In November 2007, Cargolux transported the Cargo by air from Johannesburg, South Africa to Seattle, Washington. It arrived at Seattle–Tacoma International Airport (“SEA”) on or about November 23, 2007. While the Cargo was awaiting clearance by United States Customs and other federal agencies for formal entry into the United States, it was placed in a bonded warehouse operated by CAS,12 the handling company and ground handling agent for Cargolux in Seattle.13See IF Motion at 3; Danner–Cargolux Motion at 2; Cargolux Motion at 2; Decl. of Roxana Alvarado ¶ 4, Ex. B to Cargolux Motion (ECF 54–3).

The parties agree that International Freight was hired by plaintiffs, upon referral from Atcheson Taxidermy (their taxidermist in Butte, Montana), to act as plaintiffs' customs broker and freight forwarder.

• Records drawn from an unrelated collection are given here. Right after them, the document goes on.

/-- With the sign of `q`, the magnitude nearest to that of `q` is nearest to `q` among all values of either sign. -/
theorem IsNearestEven.withSign {M : Nat} {q v : Rat} (h : IsNearestEven M |q|)
    (hv : v = if q < 0 then -magnitudeValue M else magnitudeValue M) (y : F64) :
    |v - q| ≤ |f64Value y - q| ∧ (|f64Value y - q| = |v - q| → f64Value y ≠ v → M % 2 = 0) := by
  have hdist : |v - q| = |magnitudeValue M - (|q|)| := hv ▸ abs_withSign_sub q _
  rw [hdist]
  obtain ⟨hnear, heven⟩ := h (y.toNat % 2 ^ 63)
  rw [← abs_f64Value] at hnear heven
  have htri : |(|f64Value y|) - (|q|)| ≤ |f64Value y - q| := abs_abs_sub_abs_le _ _
  refine ⟨hnear.trans htri, fun htie hne => ?_⟩
  rcases eq_or_ne q 0 with rfl | hq
  · have := h.le_of_le (b := 0) (by simp)
    omega
  · refine heven (le_antisymm (htri.trans_eq htie) hnear) fun hm => hne ?_
    rw [hv, eq_withSign_of_dist_eq hq (by rw [abs_f64Value, hm]) htie]

theorem getLsbD_zero_withSign (negative : Bool) {m : Nat} (h : m < 2 ^ 63) (heven : m % 2 = 0) :
    (f64WithSign negative m).getLsbD 0 = false := by
  have hbits := toNat_f64WithSign negative h
  rw [BitVec.getLsbD, Nat.testBit_zero, hbits, decide_eq_false_iff_not]
  omega

theorem roundNearest_nearest {q : Rat} (h : |q| ≤ f64Value f64Largest) :
    f64Finite (roundNearest q) = true ∧ ∀ y : F64,
      |f64Value (roundNearest q) - q| ≤ |f64Value y - q| ∧
      (|f64Value y - q| = |f64Value (roundNearest q) - q| → f64Value y ≠ f64Value (roundNearest q) →
        (roundNearest q).getLsbD 0 = false) := by
  obtain ⟨M, hlt, hM, hr⟩ := roundNearest_eq_of_le_largest h
  have hM63 : M < 2 ^ 63 := hlt.trans (by decide)
  have hvalue := f64Value_withSign (decide (q < 0)) hM63
  simp only [decide_eq_true_eq] at hvalue
  rw [hr]
  refine ⟨f64Finite_withSign _ hlt, fun y => ?_⟩
  obtain ⟨hnear, heven⟩ := hM.withSign hvalue y
  exact ⟨hnear, fun htie hne => getLsbD_zero_withSign _ hM63 (heven htie hne)⟩

/-- `rne` faults above the finite range. -/
theorem rne_eq_error {q : Rat} (h : f64Value f64Largest < |q|) : rne q = .error .rneOutOfRange := by
  unfold rne; exact if_neg h.not_ge

/-! ## The operations on finite operands -/

section
variable {x y : F64} (hx : f64Finite x = true) (hy : f64Finite y = true)
include hx hy

theorem f64Add_finite (h : f64Value x + f64Value y ≠ 0) : f64Add x y = rne (f64Value x + f64Value y) := by
  simp [f64Add, f64IsNan_finite, hx, hy, h]

theorem f64Sub_finite (h : f64Value x - f64Value y ≠ 0) : f64Sub x y = rne (f64Value x - f64Value y) := by
  rw [sub_eq_add_neg, ← f64Value_neg] at h ⊢
  exact f64Add_finite hx ((f64Finite_neg y).trans hy) h

theorem f64Div_finite (hy0 : f64IsZero y = false) (hx0 : f64IsZero x = false) :
    f64Div x y = rne (f64Value x / f64Value y) := by
  simp [f64Div, f64IsNan_finite, hx, hy, hy0, hx0]

end

/-! ## Launch -/

theorem State.launch_refused {factor : Int} {kinds : Nat} {e : ParameterError}
    (h : (Config.parameters factor kinds).violation = some e) : State.launch factor kinds = .error e := by
  unfold State.launch
  split
  · rename_i hsome; rw [h] at hsome; cases hsome; rfl
  · rename_i hnone; rw [h] at hnone; cases hnone

theorem State.launch_legal {factor : Int} {kinds : Nat} (legal : Config.legal factor kinds = true) :
    State.launch factor kinds = .ok (State.resetWith factor kinds legal) := by
  have hpass : (Config.parameters factor kinds).violation = none := by simpa [Config.legal] using legal
  unfold State.launch
  split
  · rename_i hsome; rw [hpass] at hsome; cases hsome
  · rfl

/-! ## The statements -/

/-- Settles O52: the magnitude nearest to a magnitude is itself. -/
theorem rneOfRepresentable : Obligations.RneOfRepresentable := fun _ h =>
  rne_eq_ok.2 ⟨abs_f64Value_le_largest h, roundNearest_f64Value h⟩

/-- Settles O53, by the nearest magnitude at the sign of `q`. -/
theorem rneIsNearestEven : Obligations.RneIsNearestEven := by
  refine ⟨⟨rfl, fun _ => abs_f64Value_le_largest⟩, fun q h => ?_, fun _ => rne_eq_error, fun _ => roundNearest_overflow⟩
  obtain ⟨hfinite, hnearest⟩ := roundNearest_nearest h
  exact ⟨_, rne_eq_ok.2 ⟨h, rfl⟩, hfinite, fun y _ => hnearest y⟩

/-- Settles O54: on finite operands the special cases of IEEE 754 do not apply. -/
theorem operationsRoundOnce : Obligations.OperationsRoundOnce := fun _ _ hx hy =>
  ⟨f64Add_finite hx hy, f64Sub_finite hx hy, f64Div_finite hx hy⟩

/-- Settles O56: a launch answers by the check on its parameters. -/
theorem launchRefusesBrokenConstraints : Obligations.LaunchRefusesBrokenConstraints := by
  refine ⟨Parameters.violation_eq_none_iff, fun _ _ _ => State.launch_refused, fun factor kinds h1 h2 => ?_,
    fun factor _ h => State.launch_refused (Config.parameters_violation_kinds factor h), State.launch_legal _⟩
  exact ⟨_, State.launch_legal ((Config.legal_iff factor kinds).2 ⟨h1, h2⟩), List.length_replicate, rfl⟩

end Sys2Proof.Machine

/-! Proofs of the statements on the state: which instruction changes which group of it, its invariants, the ring as a list, the
device time, and what is hidden (10_state.md). -/

namespace Sys2Proof.Machine

/-! ## What a read error leaves -/

section
variable (s : State)

theorem State.readError_dec : s.readError.dec = { s.dec with
    errCount := s.dec.errCount + 1
    link := if s.dec.errCount + 1 < 10 then s.dec.link else .disconnected } := by rw [State.readError_eq]; rfl
@[simp] theorem State.readError_sp : s.readError.sp = s.sp := by rw [State.readError_eq]; rfl
@[simp] theorem State.readError_tare : s.readError.tare = s.tare := by rw [State.readError_eq]; rfl
@[simp] theorem State.readError_refused : s.readError.refused = s.refused := by rw [State.readError_eq]; rfl
@[simp] theorem State.readError_tareFactor : s.readError.tareFactor = s.tareFactor := by rw [State.readError_eq]; rfl

end

theorem serialRead_dataFrame (dir : Bool) (ts : Stamp) (arrival : Word) : (dataFrame dir ts arrival).serialRead = true := by
  cases dir <;> rfl

theorem addsReading_dataFrame (dir : Bool) (ts : Stamp) (arrival : Word) :
    (dataFrame dir ts arrival).addsReading = true := by
  cases dir <;> rfl

/-! ## What an instruction does to each group of the state -/

section
variable {i : Instr} {s t : State}

/-- Everything an instruction can do to the decoder. -/
theorem exec_dec (h : exec i s = .next t) :
    t.dec = s.dec ∨
    (i = .connect ∧ t.dec = { Decoder.reset with link := .connected }) ∨
    (i.serialRead = true ∧ s.dec.link = .connected ∧
      (t.dec = s.dec.clearErrors ∨ (∃ dir ts arrival, t.dec = s.dec.acceptFrame dir ts arrival) ∨
        (i = .rderr ∧ t = s.consume.readError))) := by
  rcases exec_cases h with ⟨-, -, rfl⟩ | ⟨rfl, rfl⟩ | ⟨_, -, -, rfl⟩ | ⟨_, _, rfl, hc, rfl⟩ |
    ⟨dir, ts, arrival, q, evs, rfl, hc, -, rfl⟩ | ⟨rfl, hc, rfl⟩ | ⟨_, _, _, _, _, _, -, -, rfl⟩ | ⟨_, _, -, -, rfl⟩ |
    ⟨-, rfl, -⟩ | ⟨_, -, rfl⟩ | ⟨-, rfl⟩
  -- the alternatives that leave the decoder
  any_goals exact .inl rfl
  · exact .inr (.inl ⟨rfl, rfl⟩)
  · exact .inr (.inr ⟨rfl, hc, .inl rfl⟩)
  · exact .inr (.inr ⟨serialRead_dataFrame dir ts arrival, hc, .inr (.inl ⟨dir, ts, arrival, rfl⟩)⟩)
  · exact .inr (.inr ⟨rfl, hc, .inr (.inr ⟨rfl, rfl⟩)⟩)

/-- Everything an instruction can do to the processor. -/
theorem exec_sp (h : exec i s = .next t) :
    t.sp = s.sp ∨
    (∃ kind value, i = .sensor kind value ∧ t.sp = s.sp.sensWrite kind value) ∨
    (i.addsReading = true ∧ ∃ r tare evs, s.sp.addReading s.tareFactor r tare = .ok (t.sp, evs)) := by
  rcases exec_cases h with ⟨-, -, rfl⟩ | ⟨-, rfl⟩ | ⟨_, -, -, rfl⟩ | ⟨_, _, -, -, rfl⟩ |
    ⟨dir, ts, arrival, q, evs, rfl, -, hq, rfl⟩ | ⟨-, -, rfl⟩ | ⟨_, _, _, _, q, evs, rfl, hq, rfl⟩ |
    ⟨kind, value, rfl, -, rfl⟩ | ⟨-, rfl, -⟩ | ⟨_, -, rfl⟩ | ⟨-, rfl⟩
  -- the alternatives that leave the processor
  any_goals exact .inl rfl
  · exact .inr (.inr ⟨addsReading_dataFrame dir ts arrival, _, _, evs, hq⟩)
  · exact .inl (State.readError_sp _)
  · exact .inr (.inr ⟨rfl, _, _, evs, hq⟩)
  · exact .inr (.inl ⟨kind, value, rfl, rfl⟩)

/-- Only TARE_SET writes the tare register, and nothing the factor. -/
theorem exec_tare (h : exec i s = .next t) :
    (t.tare = s.tare ∨ ∃ value, i = .tareSet value) ∧ t.tareFactor = s.tareFactor := by
  rcases exec_cases h with ⟨-, -, rfl⟩ | ⟨-, rfl⟩ | ⟨_, -, -, rfl⟩ | ⟨_, _, -, -, rfl⟩ | ⟨_, _, _, _, _, -, -, -, rfl⟩ |
    ⟨-, -, rfl⟩ | ⟨_, _, _, _, _, _, -, -, rfl⟩ | ⟨_, _, -, -, rfl⟩ | ⟨-, rfl, -⟩ | ⟨value, rfl, rfl⟩ | ⟨-, rfl⟩
  -- the alternatives that leave the register
  any_goals exact ⟨.inl rfl, rfl⟩
  · exact ⟨.inl (State.readError_tare _), State.readError_tareFactor _⟩
  · exact ⟨.inr ⟨value, rfl⟩, rfl⟩

end

/-- A step idles, or it is the instruction of the transaction it takes. -/
theorem step_cases {s s' : State} (h : step s = .next s') :
    (s.presented = none ∧ s' = s) ∨ ∃ t, s.presented = some t ∧ exec (decode t) s = .next s' := by
  unfold step at h
  split at h
  · rename_i hnone; cases h; exact .inl ⟨hnone, rfl⟩
  · rename_i t hsome; exact .inr ⟨t, hsome, h⟩

/-- What every instruction keeps, every step keeps. -/
theorem step_keeps {P : State → Prop} (hexec : ∀ {i s t}, exec i s = .next t → P s → P t) {s s' : State}
    (h : step s = .next s') (hs : P s) : P s' := by
  rcases step_cases h with ⟨-, rfl⟩ | ⟨t, -, ht⟩
  · exact hs
  · exact hexec ht hs

/-! ## The refusal mark -/

theorem classOf_serialRead {i : Instr} (kinds : Nat) (h : i.serialRead = true) : i.classOf kinds ≠ .refused := by
  cases i <;> simp_all [Instr.serialRead, Instr.classOf]

/-- The mark is set by the class REFUSED and by nothing else. -/
theorem exec_refused {i : Instr} {s t : State} (h : exec i s = .next t) :
    (i.classOf s.sp.sens.length = .refused ∧ t.refused = true) ∨
      (i.classOf s.sp.sens.length ≠ .refused ∧ t.refused = s.refused) := by
  rcases exec_cases h with ⟨hi, -, rfl⟩ | ⟨rfl, rfl⟩ | ⟨_, rfl, -, rfl⟩ | ⟨_, _, rfl, -, rfl⟩ |
    ⟨dir, ts, arrival, _, _, rfl, -, -, rfl⟩ | ⟨rfl, -, rfl⟩ | ⟨_, _, _, _, _, _, rfl, -, rfl⟩ |
    ⟨kind, value, rfl, hk, rfl⟩ | ⟨hi, rfl, -⟩ | ⟨_, rfl, rfl⟩ | ⟨rfl, rfl⟩
  · exact .inr ⟨classOf_serialRead _ hi, rfl⟩
  · exact .inr ⟨nofun, rfl⟩
  · exact .inr ⟨nofun, rfl⟩
  · exact .inr ⟨nofun, rfl⟩
  · exact .inr ⟨classOf_serialRead _ (serialRead_dataFrame dir ts arrival), rfl⟩
  · exact .inr ⟨nofun, State.readError_refused _⟩
  · exact .inr ⟨nofun, rfl⟩
  · exact .inr ⟨by simpa [Instr.classOf, Processor.hasKind] using hk, rfl⟩
  · exact .inl ⟨hi, rfl⟩
  · exact .inr ⟨nofun, rfl⟩
  · exact .inr ⟨nofun, rfl⟩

See Danner–IF Motion at 2; IF Reply at 2. The roles of a customs broker and a freight forwarder are distinct, although International Freight performed both functions on behalf of plaintiffs.

A [c]ustoms broker’ means a person who is licensed ... to transact customs business on behalf of others.” 19 C.F.R. § 111.1. In turn, “customs business” includes “activities involving transactions with [U.S. Customs] concerning the entry and admissibility of merchandise, its classification and valuation, [and] the payment of duties, taxes, or other charges assessed or collected by [U.S. Customs] on merchandise by reason of its importation.” Id.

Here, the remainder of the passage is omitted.